### Exercise description
From the top of the records below down to the line containing "code).cfgInterval = s.cfgInterval := rfl", reproduce every line exactly.

### Dataset records
───

/-! ### takeError -/

@[simp] theorem takeError_cfgAddr (e : CoreError) (code : BitVec 3) : (s.takeError e code).cfgAddr = s.cfgAddr := rfl
@[simp] theorem takeError_cfgInterval (e : CoreError) (code : BitVec 3) : (s.takeError e code).cfgInterval = s.cfgInterval := rfl
@[simp] theorem takeError_cfgPressure (e : CoreError) (code : BitVec 3) : (s.takeError e code).cfgPressure = s.cfgPressure := rfl
@[simp] theorem takeError_cfgPollElapsed (e : CoreError) (code : BitVec 3) : (s.takeError e code).cfgPollElapsed = s.cfgPollElapsed := rfl
@[simp] theorem takeError_state (e : CoreError) (code : BitVec 3) : (s.takeError e code).state = if isStartup code then Code.halted else Code.waiting := rfl
@[simp] theorem takeError_stall (e : CoreError) (code : BitVec 3) : (s.takeError e code).stall = s.stall := rfl
@[simp] theorem takeError_devInterval (e : CoreError) (code : BitVec 3) : (s.takeError e code).devInterval = s.devInterval := rfl
@[simp] theorem takeError_tempOffset (e : CoreError) (code : BitVec 3) : (s.takeError e code).tempOffset = s.tempOffset := rfl
@[simp] theorem takeError_flags (e : CoreError) (code : BitVec 3) : (s.takeError e code).flags = if isStartup code then withFlag (withFlag s.flags flagErr true) flagFatal true else withFlag s.flags flagErr true := rfl
@[simp] theorem takeError_errKind (e : CoreError) (code : BitVec 3) : (s.takeError e code).errKind = errKindOf e := rfl
@[simp] theorem takeError_errExpected (e : CoreError) (code : BitVec 3) : (s.takeError e code).errExpected = errExpectedOf e := rfl
@[simp] theorem takeError_errActual (e : CoreError) (code : BitVec 3) : (s.takeError e code).errActual = errActualOf e := rfl
@[simp] theorem takeError_errState (e : CoreError) (code : BitVec 3) : (s.takeError e code).errState = code := rfl
@[simp] theorem takeError_measCo2 (e : CoreError) (code : BitVec 3) : (s.takeError e code).measCo2 = s.measCo2 := rfl
@[simp] theorem takeError_measT (e : CoreError) (code : BitVec 3) : (s.takeError e code).measT = s.measT := rfl
@[simp] theorem takeError_measRh (e : CoreError) (code : BitVec 3) : (s.takeError e code).measRh = s.measRh := rfl
@[simp] theorem takeError_crc (e : CoreError) (code : BitVec 3) : (s.takeError e code).crc = s.crc := rfl
@[simp] theorem takeError_txbuf (e : CoreError) (code : BitVec 3) : (s.takeError e code).txbuf = s.txbuf := rfl
@[simp] theorem takeError_rxbuf (e : CoreError) (code : BitVec 3) : (s.takeError e code).rxbuf = s.rxbuf := rfl
@[simp] theorem takeError_cfgPort (e : CoreError) (code : BitVec 3) : (s.takeError e code).cfgPort = s.cfgPort := rfl
@[simp] theorem takeError_rst (e : CoreError) (code : BitVec 3) : (s.takeError e code).rst = s.rst := rfl
@[simp] theorem takeError_fnQueue (e : CoreError) (code : BitVec 3) : (s.takeError e code).fnQueue = s.fnQueue := rfl
@[simp] theorem takeError_fnResp (e : CoreError) (code : BitVec 3) : (s.takeError e code).fnResp = s.fnResp := rfl
@[simp] theorem takeError_trWrites (e : CoreError) (code : BitVec 3) : (s.takeError e code).trWrites = s.trWrites := rfl
@[simp] theorem takeError_trReads (e : CoreError) (code : BitVec 3) : (s.takeError e code).trReads = s.trReads := rfl
@[simp] theorem takeError_inFlight (e : CoreError) (code : BitVec 3) : (s.takeError e code).inFlight = s.inFlight := rfl
@[simp] theorem takeError_trace (e : CoreError) (code : BitVec 3) : (s.takeError e code).trace = s.trace ++ [.status (statusOf code e)] := rfl
@[simp] theorem takeError_cmdSlot (e : CoreError) (code : BitVec 3) : (s.takeError e code).cmdSlot = s.cmdSlot := rfl
@[simp] theorem takeError_cmdResult (e : CoreError) (code : BitVec 3) : (s.takeError e code).cmdResult = s.cmdResult := rfl
@[simp] theorem takeError_draws (e : CoreError) (code : BitVec 3) : (s.takeError e code).draws = s.draws := rfl

/-! ### notReady -/

@[simp] theorem notReady_cfgAddr : (notReady s).cfgAddr = s.cfgAddr := rfl
@[simp] theorem notReady_cfgInterval : (notReady s).cfgInterval = s.cfgInterval := rfl
@[simp] theorem notReady_cfgPressure : (notReady s).cfgPressure = s.cfgPressure := rfl
@[simp] theorem notReady_cfgPollElapsed : (notReady s).cfgPollElapsed = s.cfgPollElapsed := rfl
@[simp] theorem notReady_state : (notReady s).state = Code.waiting := rfl
@[simp] theorem notReady_stall : (notReady s).stall = s.stall + s.cfgPollElapsed.setWidth 17 := rfl
@[simp] theorem notReady_devInterval : (notReady s).devInterval = s.devInterval := rfl
@[simp] theorem notReady_tempOffset : (notReady s).tempOffset = s.tempOffset := rfl
@[simp] theorem notReady_flags : (notReady s).flags = s.flags := rfl
@[simp] theorem notReady_errKind : (notReady s).errKind = s.errKind := rfl
@[simp] theorem notReady_errExpected : (notReady s).errExpected = s.errExpected := rfl
@[simp] theorem notReady_errActual : (notReady s).errActual = s.errActual := rfl
@[simp] theorem notReady_errState : (notReady s).errState = s.errState := rfl
@[simp] theorem notReady_measCo2 : (notReady s).measCo2 = s.measCo2 := rfl
@[simp] theorem notReady_measT : (notReady s).measT = s.measT := rfl
@[simp] theorem notReady_measRh : (notReady s).measRh = s.measRh := rfl
@[simp] theorem notReady_crc : (notReady s).crc = s.crc := rfl
@[simp] theorem notReady_txbuf : (notReady s).txbuf = s.txbuf := rfl
@[simp] theorem notReady_rxbuf : (notReady s).rxbuf = s.rxbuf := rfl
@[simp] theorem notReady_cfgPort : (notReady s).cfgPort = s.cfgPort := rfl
@[simp] theorem notReady_rst : (notReady s).rst = s.rst := rfl
@[simp] theorem notReady_fnQueue : (notReady s).fnQueue = s.fnQueue := rfl
@[simp] theorem notReady_fnResp : (notReady s).fnResp = s.fnResp := rfl
@[simp] theorem notReady_trWrites : (notReady s).trWrites = s.trWrites := rfl
@[simp] theorem notReady_trReads : (notReady s).trReads = s.trReads := rfl
@[simp] theorem notReady_inFlight : (notReady s).inFlight = s.inFlight := rfl
@[simp] theorem notReady_trace : (notReady s).trace = s.trace := rfl
@[simp] theorem notReady_cmdSlot : (notReady s).cmdSlot = s.cmdSlot := rfl
@[simp] theorem notReady_cmdResult : (notReady s).cmdResult = s.cmdResult := rfl
@[simp] theorem notReady_draws : (notReady s).draws = s.draws := rfl

/-! ### resetRegisters -/

@[simp] theorem resetRegisters_cfgAddr : s.resetRegisters.cfgAddr = s.cfgPort.addr := rfl
@[simp] theorem resetRegisters_cfgInterval : s.resetRegisters.cfgInterval = s.cfgPort.interval := rfl
@[simp] theorem resetRegisters_cfgPressure : s.resetRegisters.cfgPressure = s.cfgPort.pressure := rfl
@[simp] theorem resetRegisters_cfgPollElapsed : s.resetRegisters.cfgPollElapsed = s.cfgPort.pollElapsed := rfl
@[simp] theorem resetRegisters_state : s.resetRegisters.state = Code.initInterval := rfl
@[simp] theorem resetRegisters_stall : s.resetRegisters.stall = 0#17 := rfl
@[simp] theorem resetRegisters_devInterval : s.resetRegisters.devInterval = none := rfl
@[simp] theorem resetRegisters_tempOffset : s.resetRegisters.tempOffset = none := rfl
@[simp] theorem resetRegisters_flags : s.resetRegisters.flags = 0#4 := rfl
@[simp] theorem resetRegisters_errKind : s.resetRegisters.errKind = 0#2 := rfl
@[simp] theorem resetRegisters_errExpected : s.resetRegisters.errExpected = 0#8 := rfl
@[simp] theorem resetRegisters_errActual : s.resetRegisters.errActual = 0#8 := rfl
@[simp] theorem resetRegisters_errState : s.resetRegisters.errState = 0#3 := rfl
@[simp] theorem resetRegisters_measCo2 : s.resetRegisters.measCo2 = none := rfl
@[simp] theorem resetRegisters_measT : s.resetRegisters.measT = none := rfl
@[simp] theorem resetRegisters_measRh : s.resetRegisters.measRh = none := rfl
@[simp] theorem resetRegisters_crc : s.resetRegisters.crc = Config.freeCrc s.draws := rfl
@[simp] theorem resetRegisters_txbuf : s.resetRegisters.txbuf = (Config.freeTxbuf s.draws).take 5 := rfl
@[simp] theorem resetRegisters_rxbuf : s.resetRegisters.rxbuf = (Config.freeRxbuf s.draws).take 18 := rfl
@[simp] theorem resetRegisters_cfgPort : s.resetRegisters.cfgPort = s.cfgPort := rfl
@[simp] theorem resetRegisters_rst : s.resetRegisters.rst = false := rfl
@[simp] theorem resetRegisters_fnQueue : s.resetRegisters.fnQueue = s.fnQueue := rfl
@[simp] theorem resetRegisters_fnResp : s.resetRegisters.fnResp = none := rfl
@[simp] theorem resetRegisters_trWrites : s.resetRegisters.trWrites = s.trWrites := rfl
@[simp] theorem resetRegisters_trReads : s.resetRegisters.trReads = s.trReads := rfl
@[simp] theorem resetRegisters_inFlight : s.resetRegisters.inFlight = none := rfl
@[simp] theorem resetRegisters_trace : s.resetRegisters.trace = s.trace := rfl
@[simp] theorem resetRegisters_cmdSlot : s.resetRegisters.cmdSlot = none := rfl
@[simp] theorem resetRegisters_cmdResult : s.resetRegisters.cmdResult = none := rfl
@[simp] theorem resetRegisters_draws : s.resetRegisters.draws = s.draws + 1 := rfl

end Sys2Proof.Machine
end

───

### Expected answer
/-! ### takeError -/

@[simp] theorem takeError_cfgAddr (e : CoreError) (code : BitVec 3) : (s.takeError e code).cfgAddr = s.cfgAddr := rfl
@[simp] theorem takeError_cfgInterval (e : CoreError) (code : BitVec 3) : (s.takeError e code).cfgInterval = s.cfgInterval := rfl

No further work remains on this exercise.